# # 步骤1,t1,查询每个用户的初次登录日期
# select user_id, min(date) as min_date
# from login
# group by user_id
# # 步骤2,t2,查询每个日期的新用户
# select date,
# (case when login.date = t1.min_date then user_id else null end) as new
# from login
# inner join (
# # 步骤1,查询每个用户的初次登录日期
# select user_id, min(date) as min_date
# from login
# group by user_id) as t1 using(user_id)
# # 步骤3,t3,原日期加一天的date1,对比原日期,找出日期一致的原日期和user_id
# select user_id, date,
# date_add(date, interval +1 day) as date1
# from login
# having (user_id, date1) in (select user_id, date from login)
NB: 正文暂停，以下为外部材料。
-- ==== Sys2Proof/Laws/Maps.lean ====
section
/-!
SUPPORT. Laws/Maps.lean: reading after writing: sparse maps, engines, pairs, ports, device registers and the registers of a chuck.
-/

namespace Sys2Proof.Machine

open Sys2Proof

/-- A map reads at `k` what was put there. -/
@[simp] theorem Map.get_put_self {α : Type} (d v : α) (m : Map α) (k : Nat) : Map.get d (Map.put v m k) k = v := by
  induction m with
  | nil => simp [Map.put, Map.get]
  | cons p m ih =>
    obtain ⟨j, u⟩ := p
    simp only [Map.put]
    split
    · simp [Map.get]
    · split
      · simp [Map.get]
      · simp [Map.get, *]

/-- A put at `k` leaves every other number. -/
theorem Map.get_put_ne {α : Type} (d v : α) (m : Map α) {k i : Nat} (h : i ≠ k) : Map.get d (Map.put v m k) i = Map.get d m i := by
  induction m with
  | nil => simp [Map.put, Map.get, Ne.symm h]
  | cons p m ih =>
    obtain ⟨j, u⟩ := p
    simp only [Map.put]
    split
    · next e => subst e; simp [Map.get, Ne.symm h]
    · split
      · simp [Map.get, Ne.symm h]
      · simp only [Map.get, ih]

/-- Reading at `i` after a put at `k`. -/
theorem Map.get_put {α : Type} (d v : α) (m : Map α) (k i : Nat) : Map.get d (Map.put v m k) i = if i = k then v else Map.get d m i := by
  split
  · next h => subst h; simp
  · next h => exact Map.get_put_ne d v m h

/-- Mapping the values of a map. -/
theorem Map.get_mapVal {α : Type} (f : α → α) (d : α) (hd : f d = d) (m : Map α) (k : Nat) : Map.get d (Map.mapVal f m) k = f (Map.get d m k) := by
  induction m with
  | nil => simp [Map.mapVal, Map.get, hd]
  | cons p m ih =>
    obtain ⟨j, u⟩ := p
    simp only [Map.mapVal, List.map_cons, Map.get] at ih ⊢
    split
    · rfl
    · exact ih

@[simp] theorem State.engine_setEngine_self (s : State) (e : Nat) (x : Engine) : (s.setEngine e x).engine e = x := by
  simp [State.engine, State.setEngine]

theorem State.engine_setEngine_ne (s : State) {e i : Nat} (x : Engine) (h : i ≠ e) : (s.setEngine e x).engine i = s.engine i := by
  simp [State.engine, State.setEngine, Map.get_put_ne _ _ _ h]

@[simp] theorem State.engine_updEngine_self (s : State) (e : Nat) (f : Engine → Engine) : (s.updEngine e f).engine e = f (s.engine e) := by
  simp [State.updEngine]

theorem State.engine_updEngine_ne (s : State) {e i : Nat} (f : Engine → Engine) (h : i ≠ e) : (s.updEngine e f).engine i = s.engine i := by
  simp [State.updEngine, State.engine_setEngine_ne s _ h]

@[simp] theorem State.pair_updPair_self (s : State) (p : Nat) (f : Pair → Pair) : (s.updPair p f).pair p = f (s.pair p) := by
  simp [State.pair, State.updPair]

@[simp] theorem State.port_updPort_self (s : State) (p : Nat) (f : Port → Port) : (s.updPort p f).port p = f (s.port p) := by
  simp [State.port, State.updPort]

@[simp] theorem State.engine_setReg (s : State) (b o : Nat) (w : Word) (e : Nat) : (s.setReg b o w).engine e = s.engine e := rfl
@[simp] theorem State.engine_setFld (s : State) (b o hi lo v e : Nat) : (s.setFld b o hi lo v).engine e = s.engine e := rfl
@[simp] theorem State.engine_raise (s : State) (id e : Nat) : (s.raise id).engine e = s.engine e := rfl
@[simp] theorem State.engine_updPair (s : State) (p : Nat) (f : Pair → Pair) (e : Nat) : (s.updPair p f).engine e = s.engine e := rfl

@[simp] theorem State.reg_setReg_self (s : State) (b o : Nat) (w : Word) : (s.setReg b o w).reg b o = w := by
  simp [State.reg, State.setReg]

theorem State.reg_setReg_ne (s : State) {b o c p : Nat} (w : Word) (h : regKey c p ≠ regKey b o) : (s.setReg b o w).reg c p = s.reg c p := by
  simp [State.reg, State.setReg, Map.get_put_ne _ _ _ h]

@[simp] theorem State.reg_setEngine (s : State) (e : Nat) (x : Engine) (b o : Nat) : (s.setEngine e x).reg b o = s.reg b o := rfl
@[simp] theorem State.reg_updEngine (s : State) (e : Nat) (f : Engine → Engine) (b o : Nat) : (s.updEngine e f).reg b o = s.reg b o := rfl
@[simp] theorem State.reg_raise (s : State) (id b o : Nat) : (s.raise id).reg b o = s.reg b o := rfl

/-- The chuck an engine runs in, after an update of it. -/
@[simp] theorem State.chuck_updChuck_self (s : State) (e : Nat) (f : Chuck → Chuck) : (s.updChuck e f).chuck e = f (s.chuck e) := by
  simp [State.chuck, State.updChuck, Map.upd]

theorem State.chuck_updChuck_ne (s : State) {e i : Nat} (f : Chuck → Chuck) (h : i ≠ e) : (s.updChuck e f).chuck i = s.chuck i := by
  simp [State.chuck, State.updChuck, State.engine_updEngine_ne s _ h]

@[simp] theorem Chuck.reg_zero (c : Chuck) : c.reg 0 = Cell.null := by simp [Chuck.reg]
@[simp] theorem Chuck.setReg_zero (c : Chuck) (v : Cell) : c.setReg 0 v = c := by simp [Chuck.setReg]

theorem Chuck.reg_setReg (c : Chuck) (r i : Nat) (v : Cell) : (c.setReg r v).reg i = if i = r ∧ r ≠ 0 then v else c.reg i := by
  by_cases h0 : r = 0
  · subst h0; simp
  · by_cases hi : i = 0
    · subst hi; simp [Ne.symm h0]
    · simp [Chuck.setReg, Chuck.reg, h0, hi, Map.get_put]

@[simp] theorem Chuck.sysr_setReg (c : Chuck) (r : Nat) (v : Cell) (n : Nat) : (c.setReg r v).sysr n = c.sysr n := by
  unfold Chuck.setReg; split <;> rfl
@[simp] theorem Chuck.pred_setReg (c : Chuck) (r : Nat) (v : Cell) (n : Nat) : (c.setReg r v).pred n = c.pred n := by
  unfold Chuck.setReg; split <;> rfl
@[simp] theorem Chuck.acc_setReg (c : Chuck) (r : Nat) (v : Cell) (n : Nat) : (c.setReg r v).acc n = c.acc n := by
  unfold Chuck.setReg; split <;> rfl
@[simp] theorem Chuck.pcc_setReg (c : Chuck) (r : Nat) (v : Cell) : (c.setReg r v).pcc = c.pcc := by
  unfold Chuck.setReg; split <;> rfl

theorem Chuck.sysr_setSysr (c : Chuck) (n i : Nat) (v : Dword) : (c.setSysr n v).sysr i = if i = n then v else c.sysr i := by
  simp [Chuck.setSysr, Chuck.sysr, Map.get_put]
@[simp] theorem Chuck.reg_setSysr (c : Chuck) (n : Nat) (v : Dword) (r : Nat) : (c.setSysr n v).reg r = c.reg r := rfl
@[simp] theorem Chuck.pcc_setSysr (c : Chuck) (n : Nat) (v : Dword) : (c.setSysr n v).pcc = c.pcc := rfl

theorem Chuck.pred_setPred (c : Chuck) (p i : Nat) (v : BitVec 16) : (c.setPred p v).pred i = if i = p ∧ p ≠ 0 then v else c.pred i := by
  by_cases h0 : p = 0
  · subst h0; simp [Chuck.setPred]
  · by_cases hi : i = 0
    · subst hi; simp [Chuck.pred, Ne.symm h0]
    · simp [Chuck.setPred, Chuck.pred, h0, hi, Map.get_put]

theorem Chuck.acc_setAcc (c : Chuck) (a i : Nat) (v : Accum) : (c.setAcc a v).acc i = if i = a then v else c.acc i := by
  simp [Chuck.setAcc, Chuck.acc, Map.get_put]

end Sys2Proof.Machine
end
# 步骤4,查询每个日期新用户的次日留存率,结果保留小数点后面3位数(3位之后的四舍五入),并且查询结果按照日期升序排序
select t2.date,
round(ifnull(sum(case when t2.new = t3.user_id then 1 else 0 end) / count(distinct t2.new),0), 3) as p
from (
# 步骤2,t2,查询每个日期的新用户
select date,
(case when login.date = t1.min_date then user_id else null end) as new
from login
inner join (
# 步骤1,查询每个用户的初次登录日期
select user_id, min(date) as min_date
from login
group by user_id) as t1 using(user_id)) as t2
left join (
# 步骤3,t3,原日期加一天的date1,对比原日期,找出日期一致的原日期和user_id
select user_id, date,
date_add(date, interval +1 day) as date1
from login
having (user_id, date1) in (select user_id, date from login)) as t3 using(date)
group by t2.date
order by date;